• [Task inputs]:
==================================================
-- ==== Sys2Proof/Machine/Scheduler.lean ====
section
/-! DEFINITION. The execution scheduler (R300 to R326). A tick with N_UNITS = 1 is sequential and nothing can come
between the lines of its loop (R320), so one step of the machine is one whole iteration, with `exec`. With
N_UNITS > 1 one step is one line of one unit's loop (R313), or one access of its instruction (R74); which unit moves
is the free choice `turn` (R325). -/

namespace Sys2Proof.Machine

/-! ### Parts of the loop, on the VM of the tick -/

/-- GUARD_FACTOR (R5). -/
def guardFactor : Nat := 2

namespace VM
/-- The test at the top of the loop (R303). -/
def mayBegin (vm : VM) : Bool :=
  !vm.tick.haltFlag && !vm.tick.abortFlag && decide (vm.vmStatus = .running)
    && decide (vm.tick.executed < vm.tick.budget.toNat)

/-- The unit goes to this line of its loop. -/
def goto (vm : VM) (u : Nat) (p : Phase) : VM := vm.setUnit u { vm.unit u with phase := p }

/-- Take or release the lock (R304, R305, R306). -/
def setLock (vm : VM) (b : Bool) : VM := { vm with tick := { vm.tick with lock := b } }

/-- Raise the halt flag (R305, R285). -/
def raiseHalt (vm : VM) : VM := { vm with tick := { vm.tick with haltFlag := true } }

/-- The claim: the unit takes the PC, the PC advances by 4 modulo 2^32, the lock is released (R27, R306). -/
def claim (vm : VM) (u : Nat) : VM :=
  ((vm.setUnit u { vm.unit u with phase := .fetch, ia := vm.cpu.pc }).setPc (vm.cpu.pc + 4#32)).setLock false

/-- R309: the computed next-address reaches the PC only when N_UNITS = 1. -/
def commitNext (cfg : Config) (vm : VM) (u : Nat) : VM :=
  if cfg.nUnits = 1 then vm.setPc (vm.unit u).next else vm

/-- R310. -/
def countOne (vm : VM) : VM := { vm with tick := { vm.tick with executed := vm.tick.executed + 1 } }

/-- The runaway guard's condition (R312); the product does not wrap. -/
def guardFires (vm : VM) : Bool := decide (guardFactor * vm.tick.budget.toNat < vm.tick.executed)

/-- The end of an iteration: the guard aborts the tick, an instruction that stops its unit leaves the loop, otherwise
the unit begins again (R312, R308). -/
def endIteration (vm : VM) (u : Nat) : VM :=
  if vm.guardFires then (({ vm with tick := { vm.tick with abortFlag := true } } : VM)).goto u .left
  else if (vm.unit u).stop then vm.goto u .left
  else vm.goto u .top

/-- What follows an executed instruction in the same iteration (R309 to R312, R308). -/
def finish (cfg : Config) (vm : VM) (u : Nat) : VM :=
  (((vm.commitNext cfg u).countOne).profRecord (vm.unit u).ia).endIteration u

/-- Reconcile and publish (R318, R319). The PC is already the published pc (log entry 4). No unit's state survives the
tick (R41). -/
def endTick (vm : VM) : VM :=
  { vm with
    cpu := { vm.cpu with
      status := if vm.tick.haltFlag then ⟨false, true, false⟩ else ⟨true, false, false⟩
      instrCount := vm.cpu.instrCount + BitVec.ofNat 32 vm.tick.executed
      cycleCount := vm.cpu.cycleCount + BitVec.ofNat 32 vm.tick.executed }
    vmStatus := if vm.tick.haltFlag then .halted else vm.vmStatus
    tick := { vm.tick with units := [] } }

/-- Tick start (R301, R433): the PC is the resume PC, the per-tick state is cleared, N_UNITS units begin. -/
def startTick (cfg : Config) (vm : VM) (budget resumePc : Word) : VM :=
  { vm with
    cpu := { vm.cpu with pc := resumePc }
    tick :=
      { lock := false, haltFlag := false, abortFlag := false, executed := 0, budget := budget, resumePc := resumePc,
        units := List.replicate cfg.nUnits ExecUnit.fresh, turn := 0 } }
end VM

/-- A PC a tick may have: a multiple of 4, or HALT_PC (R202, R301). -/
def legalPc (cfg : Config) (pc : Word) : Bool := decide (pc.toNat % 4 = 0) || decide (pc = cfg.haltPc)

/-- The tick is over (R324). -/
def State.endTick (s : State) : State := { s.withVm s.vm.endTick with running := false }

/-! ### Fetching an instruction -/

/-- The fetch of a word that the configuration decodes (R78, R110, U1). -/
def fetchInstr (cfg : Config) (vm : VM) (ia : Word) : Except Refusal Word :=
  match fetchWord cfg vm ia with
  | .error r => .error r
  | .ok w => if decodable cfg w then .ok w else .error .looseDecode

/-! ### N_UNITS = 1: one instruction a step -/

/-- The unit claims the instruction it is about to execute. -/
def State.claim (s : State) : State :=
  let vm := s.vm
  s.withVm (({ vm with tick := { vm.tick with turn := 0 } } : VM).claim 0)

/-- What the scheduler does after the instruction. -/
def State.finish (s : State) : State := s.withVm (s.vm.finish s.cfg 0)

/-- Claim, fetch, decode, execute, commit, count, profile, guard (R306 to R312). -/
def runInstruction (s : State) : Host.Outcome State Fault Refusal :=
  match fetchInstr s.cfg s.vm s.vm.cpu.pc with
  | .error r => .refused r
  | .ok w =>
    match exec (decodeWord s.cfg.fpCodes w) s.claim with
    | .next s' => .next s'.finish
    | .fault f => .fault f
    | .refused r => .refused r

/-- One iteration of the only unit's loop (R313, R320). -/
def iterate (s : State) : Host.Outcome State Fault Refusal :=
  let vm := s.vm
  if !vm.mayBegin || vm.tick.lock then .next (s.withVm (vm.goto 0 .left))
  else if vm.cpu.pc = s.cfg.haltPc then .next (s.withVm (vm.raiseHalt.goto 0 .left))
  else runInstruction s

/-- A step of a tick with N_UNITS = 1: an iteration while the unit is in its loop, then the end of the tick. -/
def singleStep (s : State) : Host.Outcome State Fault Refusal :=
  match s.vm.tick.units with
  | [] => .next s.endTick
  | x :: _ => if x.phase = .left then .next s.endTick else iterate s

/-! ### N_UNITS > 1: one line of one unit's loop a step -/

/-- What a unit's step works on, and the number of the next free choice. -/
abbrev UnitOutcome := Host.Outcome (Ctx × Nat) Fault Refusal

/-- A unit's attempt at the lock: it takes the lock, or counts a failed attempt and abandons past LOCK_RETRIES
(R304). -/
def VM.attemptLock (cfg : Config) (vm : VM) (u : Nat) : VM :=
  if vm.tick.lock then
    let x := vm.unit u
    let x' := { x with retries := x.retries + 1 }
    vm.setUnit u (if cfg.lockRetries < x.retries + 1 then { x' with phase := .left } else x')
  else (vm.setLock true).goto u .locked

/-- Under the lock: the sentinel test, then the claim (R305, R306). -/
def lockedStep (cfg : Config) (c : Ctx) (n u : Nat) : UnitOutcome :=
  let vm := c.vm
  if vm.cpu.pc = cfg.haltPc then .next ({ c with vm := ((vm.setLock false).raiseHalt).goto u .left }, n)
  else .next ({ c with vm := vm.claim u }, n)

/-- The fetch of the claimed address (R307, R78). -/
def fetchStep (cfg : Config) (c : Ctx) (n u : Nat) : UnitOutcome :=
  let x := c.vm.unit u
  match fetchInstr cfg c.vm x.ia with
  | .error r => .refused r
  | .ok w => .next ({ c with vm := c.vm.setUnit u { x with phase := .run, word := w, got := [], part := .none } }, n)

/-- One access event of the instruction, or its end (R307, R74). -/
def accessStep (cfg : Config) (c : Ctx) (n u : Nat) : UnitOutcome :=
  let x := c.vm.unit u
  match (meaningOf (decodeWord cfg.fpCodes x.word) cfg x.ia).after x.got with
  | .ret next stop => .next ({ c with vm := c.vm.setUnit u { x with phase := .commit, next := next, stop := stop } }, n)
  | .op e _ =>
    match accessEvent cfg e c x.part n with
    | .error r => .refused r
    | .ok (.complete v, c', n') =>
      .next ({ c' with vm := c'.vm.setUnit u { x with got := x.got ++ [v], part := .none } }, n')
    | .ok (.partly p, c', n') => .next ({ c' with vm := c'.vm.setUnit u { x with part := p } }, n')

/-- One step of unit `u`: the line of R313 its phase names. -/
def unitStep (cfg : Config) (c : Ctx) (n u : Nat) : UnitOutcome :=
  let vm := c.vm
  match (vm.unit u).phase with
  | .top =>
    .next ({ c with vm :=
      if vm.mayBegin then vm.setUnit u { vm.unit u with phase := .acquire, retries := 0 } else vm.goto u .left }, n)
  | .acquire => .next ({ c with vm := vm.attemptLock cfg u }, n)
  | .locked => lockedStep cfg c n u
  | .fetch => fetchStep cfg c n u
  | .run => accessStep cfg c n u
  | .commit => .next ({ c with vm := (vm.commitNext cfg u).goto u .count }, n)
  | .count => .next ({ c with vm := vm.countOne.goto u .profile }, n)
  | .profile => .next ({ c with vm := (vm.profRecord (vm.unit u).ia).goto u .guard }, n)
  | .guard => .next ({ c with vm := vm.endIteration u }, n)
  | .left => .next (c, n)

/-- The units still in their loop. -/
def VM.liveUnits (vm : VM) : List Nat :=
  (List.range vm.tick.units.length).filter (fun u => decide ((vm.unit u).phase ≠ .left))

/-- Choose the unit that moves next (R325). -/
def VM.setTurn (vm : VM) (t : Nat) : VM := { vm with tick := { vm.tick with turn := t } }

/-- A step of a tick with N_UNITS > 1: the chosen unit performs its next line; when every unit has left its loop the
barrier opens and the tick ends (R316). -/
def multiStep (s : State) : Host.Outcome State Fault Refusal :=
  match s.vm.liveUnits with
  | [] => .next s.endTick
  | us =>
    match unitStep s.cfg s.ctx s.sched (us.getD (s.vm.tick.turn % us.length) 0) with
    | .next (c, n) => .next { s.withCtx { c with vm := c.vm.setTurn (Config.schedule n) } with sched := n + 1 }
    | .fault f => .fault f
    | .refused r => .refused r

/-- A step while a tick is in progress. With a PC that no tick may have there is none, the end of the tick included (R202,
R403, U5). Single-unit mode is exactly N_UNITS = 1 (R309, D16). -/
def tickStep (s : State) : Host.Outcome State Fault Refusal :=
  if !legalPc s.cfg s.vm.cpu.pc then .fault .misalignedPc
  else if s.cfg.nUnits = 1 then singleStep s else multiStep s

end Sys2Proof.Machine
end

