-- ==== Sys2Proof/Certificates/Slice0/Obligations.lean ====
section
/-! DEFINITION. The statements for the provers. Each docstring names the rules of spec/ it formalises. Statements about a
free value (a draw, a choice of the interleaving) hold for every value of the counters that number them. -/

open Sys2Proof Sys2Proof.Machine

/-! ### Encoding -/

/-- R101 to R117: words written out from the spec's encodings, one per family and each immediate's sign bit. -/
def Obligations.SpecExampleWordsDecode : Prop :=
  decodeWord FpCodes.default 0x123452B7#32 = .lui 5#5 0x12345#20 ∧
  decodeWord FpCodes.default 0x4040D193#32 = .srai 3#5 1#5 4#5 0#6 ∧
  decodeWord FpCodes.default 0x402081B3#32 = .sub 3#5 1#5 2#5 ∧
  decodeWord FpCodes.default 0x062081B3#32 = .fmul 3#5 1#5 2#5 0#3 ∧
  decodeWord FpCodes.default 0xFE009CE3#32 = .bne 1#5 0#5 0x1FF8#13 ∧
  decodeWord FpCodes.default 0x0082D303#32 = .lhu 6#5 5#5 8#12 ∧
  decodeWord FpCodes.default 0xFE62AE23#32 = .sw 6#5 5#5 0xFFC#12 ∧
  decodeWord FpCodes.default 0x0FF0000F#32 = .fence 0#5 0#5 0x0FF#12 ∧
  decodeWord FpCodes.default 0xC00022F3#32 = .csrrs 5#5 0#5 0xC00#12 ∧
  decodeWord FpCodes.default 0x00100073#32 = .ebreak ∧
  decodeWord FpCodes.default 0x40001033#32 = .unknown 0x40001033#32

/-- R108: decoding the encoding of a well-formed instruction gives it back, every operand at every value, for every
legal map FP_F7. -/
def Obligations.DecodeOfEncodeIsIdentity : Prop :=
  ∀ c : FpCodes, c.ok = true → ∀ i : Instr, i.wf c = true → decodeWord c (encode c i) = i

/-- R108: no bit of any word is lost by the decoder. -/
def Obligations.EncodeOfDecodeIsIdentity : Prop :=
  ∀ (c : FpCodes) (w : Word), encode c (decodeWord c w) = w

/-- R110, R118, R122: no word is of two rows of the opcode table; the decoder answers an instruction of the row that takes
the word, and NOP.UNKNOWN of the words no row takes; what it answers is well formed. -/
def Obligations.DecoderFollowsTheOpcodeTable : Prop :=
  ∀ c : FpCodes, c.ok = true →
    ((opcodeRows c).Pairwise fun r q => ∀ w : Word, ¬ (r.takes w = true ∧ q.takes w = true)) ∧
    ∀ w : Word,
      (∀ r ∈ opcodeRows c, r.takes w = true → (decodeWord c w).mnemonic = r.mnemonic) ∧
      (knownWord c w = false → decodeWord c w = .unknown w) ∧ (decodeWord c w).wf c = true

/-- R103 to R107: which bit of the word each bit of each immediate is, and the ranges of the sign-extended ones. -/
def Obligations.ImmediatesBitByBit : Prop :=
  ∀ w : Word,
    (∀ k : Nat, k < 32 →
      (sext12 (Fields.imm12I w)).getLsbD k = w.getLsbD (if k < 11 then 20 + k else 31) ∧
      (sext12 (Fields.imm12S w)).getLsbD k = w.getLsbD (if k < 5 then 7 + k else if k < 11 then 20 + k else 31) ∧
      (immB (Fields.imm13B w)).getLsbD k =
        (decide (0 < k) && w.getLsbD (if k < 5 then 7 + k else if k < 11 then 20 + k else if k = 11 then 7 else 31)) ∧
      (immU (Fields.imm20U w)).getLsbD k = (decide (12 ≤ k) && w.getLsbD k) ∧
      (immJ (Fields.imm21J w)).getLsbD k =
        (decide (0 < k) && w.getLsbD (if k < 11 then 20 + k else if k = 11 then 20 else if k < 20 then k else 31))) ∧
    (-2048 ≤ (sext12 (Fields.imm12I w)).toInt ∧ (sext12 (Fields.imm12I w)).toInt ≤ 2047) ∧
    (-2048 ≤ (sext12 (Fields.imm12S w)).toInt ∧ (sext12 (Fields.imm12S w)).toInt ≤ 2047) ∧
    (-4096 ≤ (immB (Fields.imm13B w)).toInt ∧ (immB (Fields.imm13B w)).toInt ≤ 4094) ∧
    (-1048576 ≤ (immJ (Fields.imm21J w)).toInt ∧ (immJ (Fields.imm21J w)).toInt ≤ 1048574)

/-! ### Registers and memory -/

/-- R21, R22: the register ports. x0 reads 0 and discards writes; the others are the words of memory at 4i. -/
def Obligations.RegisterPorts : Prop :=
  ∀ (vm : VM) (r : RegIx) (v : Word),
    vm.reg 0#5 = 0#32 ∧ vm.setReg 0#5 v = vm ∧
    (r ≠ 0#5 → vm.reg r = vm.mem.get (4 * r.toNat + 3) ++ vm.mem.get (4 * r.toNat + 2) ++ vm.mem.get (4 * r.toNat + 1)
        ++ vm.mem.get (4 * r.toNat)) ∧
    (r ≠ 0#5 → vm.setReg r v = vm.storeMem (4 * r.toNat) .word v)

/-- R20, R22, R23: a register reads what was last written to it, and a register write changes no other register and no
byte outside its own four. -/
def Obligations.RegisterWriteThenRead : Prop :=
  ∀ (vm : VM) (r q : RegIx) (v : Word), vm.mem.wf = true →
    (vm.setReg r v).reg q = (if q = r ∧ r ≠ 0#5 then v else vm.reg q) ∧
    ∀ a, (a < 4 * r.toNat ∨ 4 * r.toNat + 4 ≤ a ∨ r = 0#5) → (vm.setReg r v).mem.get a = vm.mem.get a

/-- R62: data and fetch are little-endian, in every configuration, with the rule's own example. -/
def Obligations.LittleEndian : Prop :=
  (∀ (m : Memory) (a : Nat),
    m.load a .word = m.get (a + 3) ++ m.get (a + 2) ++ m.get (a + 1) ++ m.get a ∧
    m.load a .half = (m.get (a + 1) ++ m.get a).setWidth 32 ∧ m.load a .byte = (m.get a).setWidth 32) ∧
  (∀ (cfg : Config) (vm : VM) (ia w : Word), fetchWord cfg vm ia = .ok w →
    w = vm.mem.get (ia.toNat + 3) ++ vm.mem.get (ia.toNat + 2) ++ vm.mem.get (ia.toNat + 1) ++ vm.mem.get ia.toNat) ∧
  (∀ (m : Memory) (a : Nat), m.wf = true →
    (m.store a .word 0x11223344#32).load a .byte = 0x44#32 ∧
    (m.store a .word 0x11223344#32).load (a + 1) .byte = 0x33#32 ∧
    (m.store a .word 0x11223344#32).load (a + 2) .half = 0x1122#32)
==================================================
• [Work task]: Your reply is to repeat, unchanged, the lines above running from the one with "decodeWord FpCodes.default 0x123452B7#32" up to and including the one with "(decodeWord c w) = w".

• [Written response]:
  decodeWord FpCodes.default 0x123452B7#32 = .lui 5#5 0x12345#20 ∧
  decodeWord FpCodes.default 0x4040D193#32 = .srai 3#5 1#5 4#5 0#6 ∧
  decodeWord FpCodes.default 0x402081B3#32 = .sub 3#5 1#5 2#5 ∧
  decodeWord FpCodes.default 0x062081B3#32 = .fmul 3#5 1#5 2#5 0#3 ∧
  decodeWord FpCodes.default 0xFE009CE3#32 = .bne 1#5 0#5 0x1FF8#13 ∧
  decodeWord FpCodes.default 0x0082D303#32 = .lhu 6#5 5#5 8#12 ∧
  decodeWord FpCodes.default 0xFE62AE23#32 = .sw 6#5 5#5 0xFFC#12 ∧
  decodeWord FpCodes.default 0x0FF0000F#32 = .fence 0#5 0#5 0x0FF#12 ∧
  decodeWord FpCodes.default 0xC00022F3#32 = .csrrs 5#5 0#5 0xC00#12 ∧
  decodeWord FpCodes.default 0x00100073#32 = .ebreak ∧
  decodeWord FpCodes.default 0x40001033#32 = .unknown 0x40001033#32

/-- R108: decoding the encoding of a well-formed instruction gives it back, every operand at every value, for every
legal map FP_F7. -/
def Obligations.DecodeOfEncodeIsIdentity : Prop :=
  ∀ c : FpCodes, c.ok = true → ∀ i : Instr, i.wf c = true → decodeWord c (encode c i) = i

/-- R108: no bit of any word is lost by the decoder. -/
def Obligations.EncodeOfDecodeIsIdentity : Prop :=
  ∀ (c : FpCodes) (w : Word), encode c (decodeWord c w) = w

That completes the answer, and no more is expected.